Without going into details, a recent case emerged in Lahore where a person made serious and unsubstantiated allegations against another person. What happened next was staggering. The video was posted on a popular Facebook page, with over 400,000 followers. People started tagging others and it started to spiral out of control. At the same time, internet trolls took out personal pictures of the person in question, including those of his wife and children, and started making derogatory remarks.

It has just emerged that the owner of that particular Facebook page had a long-standing issue with the employer of the accused person and has, in all probability, used the accuser as a pawn in his own game. This is an old play that turns Machiavelli on his head.

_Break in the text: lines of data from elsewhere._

-- ==== Sys2Proof/Machine/Live.lean ====
section
/-! DEFINITION. Meanings of PIN, UNPIN, PURGE, MASK, UNMASK, FAULTCLR, QUIET, RESUME and RESTART (R63, R64, R112, R113, R148, R177). -/

namespace Sys2Proof.Machine

/-- The pinned field written, and the code and pinned count reported (R112). -/
def writePin (name : String) (c : Code) (b : Bool) (s : State) : State :=
  let s := s.withDt (s.dt.setPinned c b)
  reply [txt name, decimal c.toNat, decimal s.dt.pinnedCount] s

/-- PIN code (R112). -/
def pinRule (args : List Text) : State → State :=
  withArgs (codeArg args) fun c s =>
    match s.dt.single c with
    | none => refuse .noSuch s
    | some e => if !e.pinned && decide (Config.pins ≤ s.dt.pinnedCount) then refuse .full s else writePin "+PIN" c true s

/-- PIN (R112). -/
def execPin (args : List Text) (s : State) : Result := liveCommand (.pin args) (pinRule args) s

/-- UNPIN code (R112). -/
def unpinRule (args : List Text) : State → State :=
  withArgs (codeArg args) fun c s =>
    match s.dt.single c with
    | none => refuse .noSuch s
    | some _ => writePin "+UNPIN" c false s

/-- UNPIN (R112). -/
def execUnpin (args : List Text) (s : State) : Result := liveCommand (.unpin args) (unpinRule args) s

/-- PURGE (R113). -/
def purgeRule (args : List Text) : State → State :=
  withArgs (noArgs args) fun _ s =>
    let t := s.dt.purge s.ol.centre
    reply [txt "+PURGE", decimal (s.dt.singles.length - t.singles.length)] (s.withDt t)

/-- PURGE (R113). -/
def execPurge (args : List Text) (s : State) : Result := liveCommand (.purge args) (purgeRule args) s

/-- The mask written, and the kinds masked reported (R177, n19), in the order of emission: the model's choice (n8). -/
def writeMask (k : Notice) (b : Bool) (s : State) : State :=
  let s := s.withOl { s.ol with masked := s.ol.masked.put k b }
  reply (txt "+MASK" :: s.ol.masked.words) s

/-- MASK kind; INBOX-LIFE cannot be masked (R177). -/
def maskRule (args : List Text) : State → State :=
  withArgs (noticeArg args) fun k s => if k = .inboxLife then refuse .syntaxCode s else writeMask k true s

/-- MASK (R177). -/
def execMask (args : List Text) (s : State) : Result := liveCommand (.mask args) (maskRule args) s

/-- A kind leaves the mask: it is ready, and is emitted after the response that is composed now (R177). -/
def unmask (k : Notice) (s : State) : State := if s.ol.masked.has k then s.withOl { s.ol with unmasking := some k } else s

/-- UNMASK kind (R177). -/
def unmaskRule (args : List Text) : State → State := withArgs (noticeArg args) fun k s => writeMask k false (unmask k s)

/-- UNMASK (R177). -/
def execUnmask (args : List Text) (s : State) : Result := liveCommand (.unmask args) (unmaskRule args) s

/-- The faults still held, by name in the order of Table 4-1, or NONE (R64; the order is the model's choice, n8). -/
def Faults.heldWords (v : Faults) : List Text :=
  let l := (channelFaults.filter fun f => (v.get f).held).map ChannelFault.word
  if l.isEmpty then [txt "NONE"] else l

/-- FAULTCLR (R64). -/
def faultclrRule (args : List Text) : State → State :=
  withArgs (noArgs args) fun _ s =>
    let s := clearHeldFaults s
    reply (txt "+FAULTCLR" :: s.ofm.faults.heldWords) s

/-- FAULTCLR (R64). -/
def execFaultclr (args : List Text) (s : State) : Result := liveCommand (.faultclr args) (faultclrRule args) s

/-- The QUIET flag set or cleared, and AC re-evaluates; nothing changes when it stands so already (R137, R148). -/
def setQuiet (b : Bool) (s : State) : State :=
  if s.ac.quiet = b then s else evaluate (s.withAc { s.ac with quiet := b })

/-- QUIET (R148). -/
def quietRule (args : List Text) : State → State :=
  withArgs (noArgs args) fun _ s => reply [txt "+QUIET"] (setQuiet true s)

/-- QUIET (R148). -/
def execQuiet (args : List Text) (s : State) : Result := liveCommand (.quiet args) (quietRule args) s

/-- RESUME (R148). -/
def resumeRule (args : List Text) : State → State :=
  withArgs (noArgs args) fun _ s => reply [txt "+RESUME"] (setQuiet false s)

/-- RESUME (R148). -/
def execResume (args : List Text) (s : State) : Result := liveCommand (.resume args) (resumeRule args) s

/-- RESTART: one channel restart request is sent, and the command answered (R63). -/
def restartRule (args : List Text) : State → State :=
  withArgs (noArgs args) fun _ s => reply [txt "+RESTART"] (s.withOfm { s.ofm with requests := s.ofm.requests + 1 })

/-- RESTART (R63). -/
def execRestart (args : List Text) (s : State) : Result := liveCommand (.restart args) (restartRule args) s

end Sys2Proof.Machine
end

It is routinely seen on social media, especially when religious groups use people to attack minorities. 

The person in question is now taking legal action against both the accuser and the Facebook page that was used against him. But the damage is done. The thousands of people who have shared the article or commented on it have already found the person guilty of the crime that he has been accused of. The social media trial has been completed without giving him the chance to defend himself. And the only reason it has happened in the way it has is because the picture was framed in a specific way to ensure that our cognitive biases got the better of us.

With social media operating like a black hole, is there any light at the end?  How do we overcome these biases? Do fact-based counter arguments work? In the above case it did. But it was one in a thousand. A majority of the people took the conversation to such a debased level by hurling abuses at the person and his family that it seemed as though the best way forward was to hunker down and rely on the speed with which issues are forgotten on social media.

Unfortunately, as things stand today, this is the best strategy until people begin to realise that they themselves are being used as pawns on someone else’s chessboard.

 

The writer is a freelance journalist.